_The data_

——————

/-! ### KEY BIND (R149) -/

theorem exec_keyBind (h : Clear s) (kb idb dirb : Byte) :
    exec (.keyBind [kb, idb, dirb]) s = .next (ran [kb, idb, dirb] (keyBindBody kb idb dirb) s) :=
  congrArg Host.Outcome.next (transact_clear3 h ..)

theorem keyBindBody_range (h : 7 < kb.toNat ∨ 1 < dirb.toNat) : keyBindBody kb idb dirb s = (.range, s) := by
  unfold keyBindBody
  obtain h | h := h
  · rw [readUnit_of_gt h]
  · rw [readSide_eq_none h]
    cases readUnit kb.toNat <;> rfl

section
variable (hn : readUnit kb.toNat = some n) (hd : readSide dirb.toNat = some dir)
include hn hd

theorem keyBindBody_refused {c : Code} (h : bindRefusal (s.record (readId idb))
    ((s.boundKeyer (readId idb)).isSome || (s.keyer n).binding.isSome) = some c) : keyBindBody kb idb dirb s = (c, s) := by
  unfold keyBindBody
  rw [hn, hd]
  dsimp only
  rw [h]

theorem keyBindBody_ok (h : bindRefusal (s.record (readId idb))
    ((s.boundKeyer (readId idb)).isSome || (s.keyer n).binding.isSome) = none) : keyBindBody kb idb dirb s =
    (.ok, s.setKeyer n { (s.keyer n).freed with state := .guard, binding := some (readId idb, dir) }) := by
  unfold keyBindBody
  rw [hn, hd]
  dsimp only
  rw [h]

end

theorem keyBindBody_okOrRefused : OkOrRefused s (keyBindBody kb idb dirb s) := by
  unfold keyBindBody OkOrRefused
  split
  · dsimp only
    split
    · exact .inr rfl
    · exact .inl rfl
  · exact .inr rfl

theorem keyBindBody_cp : (keyBindBody kb idb dirb s).2.cp = s.cp := by
  unfold keyBindBody
  split
  · dsimp only
    split
    · rfl
    · rfl
  · rfl

/-! ### KEY UNBIND (R149) -/

theorem exec_keyUnbind (h : Clear s) (kb : Byte) : exec (.keyUnbind [kb]) s = .next (ran [kb] (keyUnbindBody kb) s) :=
  congrArg Host.Outcome.next (transact_clear1 h ..)

theorem keyUnbindBody_range (h : 7 < kb.toNat) : keyUnbindBody kb s = (.range, s) := by
  rw [keyUnbindBody, readUnit_of_gt h]
  rfl

theorem keyUnbindBody_state (h : (s.keyer n).state = .command ∨ (s.keyer n).state = .lockout) :
    keyUnbindBody (byte n.val) s = (.state, s) := by
  rw [keyUnbindBody, readUnit_byte]
  obtain h | h := h
  · simp only [ranged, h]
  · simp only [ranged, h]

theorem keyUnbindBody_unbound (h : (s.keyer n).state = .unbound) : keyUnbindBody (byte n.val) s = (.ok, s) := by
  rw [keyUnbindBody, readUnit_byte]
  simp only [ranged, h]

theorem keyUnbindBody_ok (h : (s.keyer n).state = .guard) :
    keyUnbindBody (byte n.val) s = (.ok, s.setKeyer n (s.keyer n).freed) := by
  rw [keyUnbindBody, readUnit_byte]
  simp only [ranged, h]

/-- Everything KEY UNBIND can do: nothing but its outcome, or the one keyer freed. -/
theorem keyUnbindBody_cases (s : State) (n : Idx8) : (∃ c, keyUnbindBody (byte n.val) s = (c, s)) ∨
    keyUnbindBody (byte n.val) s = (.ok, s.setKeyer n (s.keyer n).freed) := by
  cases h : (s.keyer n).state with
  | unbound => exact .inl ⟨_, keyUnbindBody_unbound h⟩
  | guard => exact .inr (keyUnbindBody_ok h)
  | command => exact .inl ⟨_, keyUnbindBody_state (.inl h)⟩
  | lockout => exact .inl ⟨_, keyUnbindBody_state (.inr h)⟩

theorem ran_keyUnbind_frame {t : State} (ht : t = ran [byte n.val] (keyUnbindBody (byte n.val)) s) :
    (∀ m, m ≠ n → t.keyer m = s.keyer m) ∧ t = { s with cp := t.cp, keyers := t.keyers } := by
  subst ht
  obtain ⟨c, h⟩ | h := keyUnbindBody_cases s n
  · rw [ran_of h]
    exact ⟨fun _ _ => rfl, rfl⟩
  · obtain ⟨-, -, others, frame⟩ := ran_setKeyer (ps := [byte n.val]) h
    exact ⟨others, frame⟩

/-! ### KEY CONFIG (R150) -/

section
variable {g c1 c2 mode kmin gap q : Byte} {c : Option KeyConfig}

theorem exec_keyConfig (h : Clear s) (kb g c1 c2 mode kmin gap q : Byte) :
    exec (.keyConfig [kb, g, c1, c2, mode, kmin, gap, q]) s =
      .next (ran [kb, g, c1, c2, mode, kmin, gap, q] (keyConfigBody kb (readKeyConfig g c1 c2 mode kmin gap q)) s) :=
  congrArg Host.Outcome.next (transact_clear h)

theorem readKeyConfig_of_le (hm : mode.toNat ≤ 1) : readKeyConfig g c1 c2 mode kmin gap q =
    if kmin = 0 ∨ 15 < q.toNat ∨ g = c1 ∨ (mode = 1 ∧ (c2 = c1 ∨ c2 = g)) then none
    else some ⟨g, c1, c2, decide (mode = 1), kmin.toNat, gap.toNat, q.toNat⟩ := by
  simp [readKeyConfig, readFlag_of_le hm, codesClash_iff]

theorem readKeyConfig_eq_none (h : 1 < mode.toNat ∨ kmin = 0 ∨ 15 < q.toNat ∨ g = c1 ∨
    (mode = 1 ∧ (c2 = c1 ∨ c2 = g))) : readKeyConfig g c1 c2 mode kmin gap q = none := by
  by_cases hm : 1 < mode.toNat
  · rw [readKeyConfig, readFlag_eq_none hm]
    rfl
  · rw [readKeyConfig_of_le (Nat.not_lt.1 hm)]
    exact if_pos (h.resolve_left hm)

——————

_The task_
Copy every record once more, exactly as given.

_Answer to this problem_
/-! ### KEY BIND (R149) -/

theorem exec_keyBind (h : Clear s) (kb idb dirb : Byte) :
    exec (.keyBind [kb, idb, dirb]) s = .next (ran [kb, idb, dirb] (keyBindBody kb idb dirb) s) :=
  congrArg Host.Outcome.next (transact_clear3 h ..)

theorem keyBindBody_range (h : 7 < kb.toNat ∨ 1 < dirb.toNat) : keyBindBody kb idb dirb s = (.range, s) := by
  unfold keyBindBody
  obtain h | h := h
  · rw [readUnit_of_gt h]
  · rw [readSide_eq_none h]
    cases readUnit kb.toNat <;> rfl

section
variable (hn : readUnit kb.toNat = some n) (hd : readSide dirb.toNat = some dir)
include hn hd

theorem keyBindBody_refused {c : Code} (h : bindRefusal (s.record (readId idb))
    ((s.boundKeyer (readId idb)).isSome || (s.keyer n).binding.isSome) = some c) : keyBindBody kb idb dirb s = (c, s) := by
  unfold keyBindBody
  rw [hn, hd]
  dsimp only
  rw [h]

theorem keyBindBody_ok (h : bindRefusal (s.record (readId idb))
    ((s.boundKeyer (readId idb)).isSome || (s.keyer n).binding.isSome) = none) : keyBindBody kb idb dirb s =
    (.ok, s.setKeyer n { (s.keyer n).freed with state := .guard, binding := some (readId idb, dir) }) := by
  unfold keyBindBody
  rw [hn, hd]
  dsimp only
  rw [h]

end

theorem keyBindBody_okOrRefused : OkOrRefused s (keyBindBody kb idb dirb s) := by
  unfold keyBindBody OkOrRefused
  split
  · dsimp only
    split
    · exact .inr rfl
    · exact .inl rfl
  · exact .inr rfl

theorem keyBindBody_cp : (keyBindBody kb idb dirb s).2.cp = s.cp := by
  unfold keyBindBody
  split
  · dsimp only
    split
    · rfl
    · rfl
  · rfl

/-! ### KEY UNBIND (R149) -/

theorem exec_keyUnbind (h : Clear s) (kb : Byte) : exec (.keyUnbind [kb]) s = .next (ran [kb] (keyUnbindBody kb) s) :=
  congrArg Host.Outcome.next (transact_clear1 h ..)

theorem keyUnbindBody_range (h : 7 < kb.toNat) : keyUnbindBody kb s = (.range, s) := by
  rw [keyUnbindBody, readUnit_of_gt h]
  rfl

theorem keyUnbindBody_state (h : (s.keyer n).state = .command ∨ (s.keyer n).state = .lockout) :
    keyUnbindBody (byte n.val) s = (.state, s) := by
  rw [keyUnbindBody, readUnit_byte]
  obtain h | h := h
  · simp only [ranged, h]
  · simp only [ranged, h]

theorem keyUnbindBody_unbound (h : (s.keyer n).state = .unbound) : keyUnbindBody (byte n.val) s = (.ok, s) := by
  rw [keyUnbindBody, readUnit_byte]
  simp only [ranged, h]

theorem keyUnbindBody_ok (h : (s.keyer n).state = .guard) :
    keyUnbindBody (byte n.val) s = (.ok, s.setKeyer n (s.keyer n).freed) := by
  rw [keyUnbindBody, readUnit_byte]
  simp only [ranged, h]

/-- Everything KEY UNBIND can do: nothing but its outcome, or the one keyer freed. -/
theorem keyUnbindBody_cases (s : State) (n : Idx8) : (∃ c, keyUnbindBody (byte n.val) s = (c, s)) ∨
    keyUnbindBody (byte n.val) s = (.ok, s.setKeyer n (s.keyer n).freed) := by
  cases h : (s.keyer n).state with
  | unbound => exact .inl ⟨_, keyUnbindBody_unbound h⟩
  | guard => exact .inr (keyUnbindBody_ok h)
  | command => exact .inl ⟨_, keyUnbindBody_state (.inl h)⟩
  | lockout => exact .inl ⟨_, keyUnbindBody_state (.inr h)⟩

theorem ran_keyUnbind_frame {t : State} (ht : t = ran [byte n.val] (keyUnbindBody (byte n.val)) s) :
    (∀ m, m ≠ n → t.keyer m = s.keyer m) ∧ t = { s with cp := t.cp, keyers := t.keyers } := by
  subst ht
  obtain ⟨c, h⟩ | h := keyUnbindBody_cases s n
  · rw [ran_of h]
    exact ⟨fun _ _ => rfl, rfl⟩
  · obtain ⟨-, -, others, frame⟩ := ran_setKeyer (ps := [byte n.val]) h
    exact ⟨others, frame⟩

/-! ### KEY CONFIG (R150) -/

section
variable {g c1 c2 mode kmin gap q : Byte} {c : Option KeyConfig}

theorem exec_keyConfig (h : Clear s) (kb g c1 c2 mode kmin gap q : Byte) :
    exec (.keyConfig [kb, g, c1, c2, mode, kmin, gap, q]) s =
      .next (ran [kb, g, c1, c2, mode, kmin, gap, q] (keyConfigBody kb (readKeyConfig g c1 c2 mode kmin gap q)) s) :=
  congrArg Host.Outcome.next (transact_clear h)

theorem readKeyConfig_of_le (hm : mode.toNat ≤ 1) : readKeyConfig g c1 c2 mode kmin gap q =
    if kmin = 0 ∨ 15 < q.toNat ∨ g = c1 ∨ (mode = 1 ∧ (c2 = c1 ∨ c2 = g)) then none
    else some ⟨g, c1, c2, decide (mode = 1), kmin.toNat, gap.toNat, q.toNat⟩ := by
  simp [readKeyConfig, readFlag_of_le hm, codesClash_iff]

theorem readKeyConfig_eq_none (h : 1 < mode.toNat ∨ kmin = 0 ∨ 15 < q.toNat ∨ g = c1 ∨
    (mode = 1 ∧ (c2 = c1 ∨ c2 = g))) : readKeyConfig g c1 c2 mode kmin gap q = none := by
  by_cases hm : 1 < mode.toNat
  · rw [readKeyConfig, readFlag_eq_none hm]
    rfl
  · rw [readKeyConfig_of_le (Nat.not_lt.1 hm)]
    exact if_pos (h.resolve_left hm)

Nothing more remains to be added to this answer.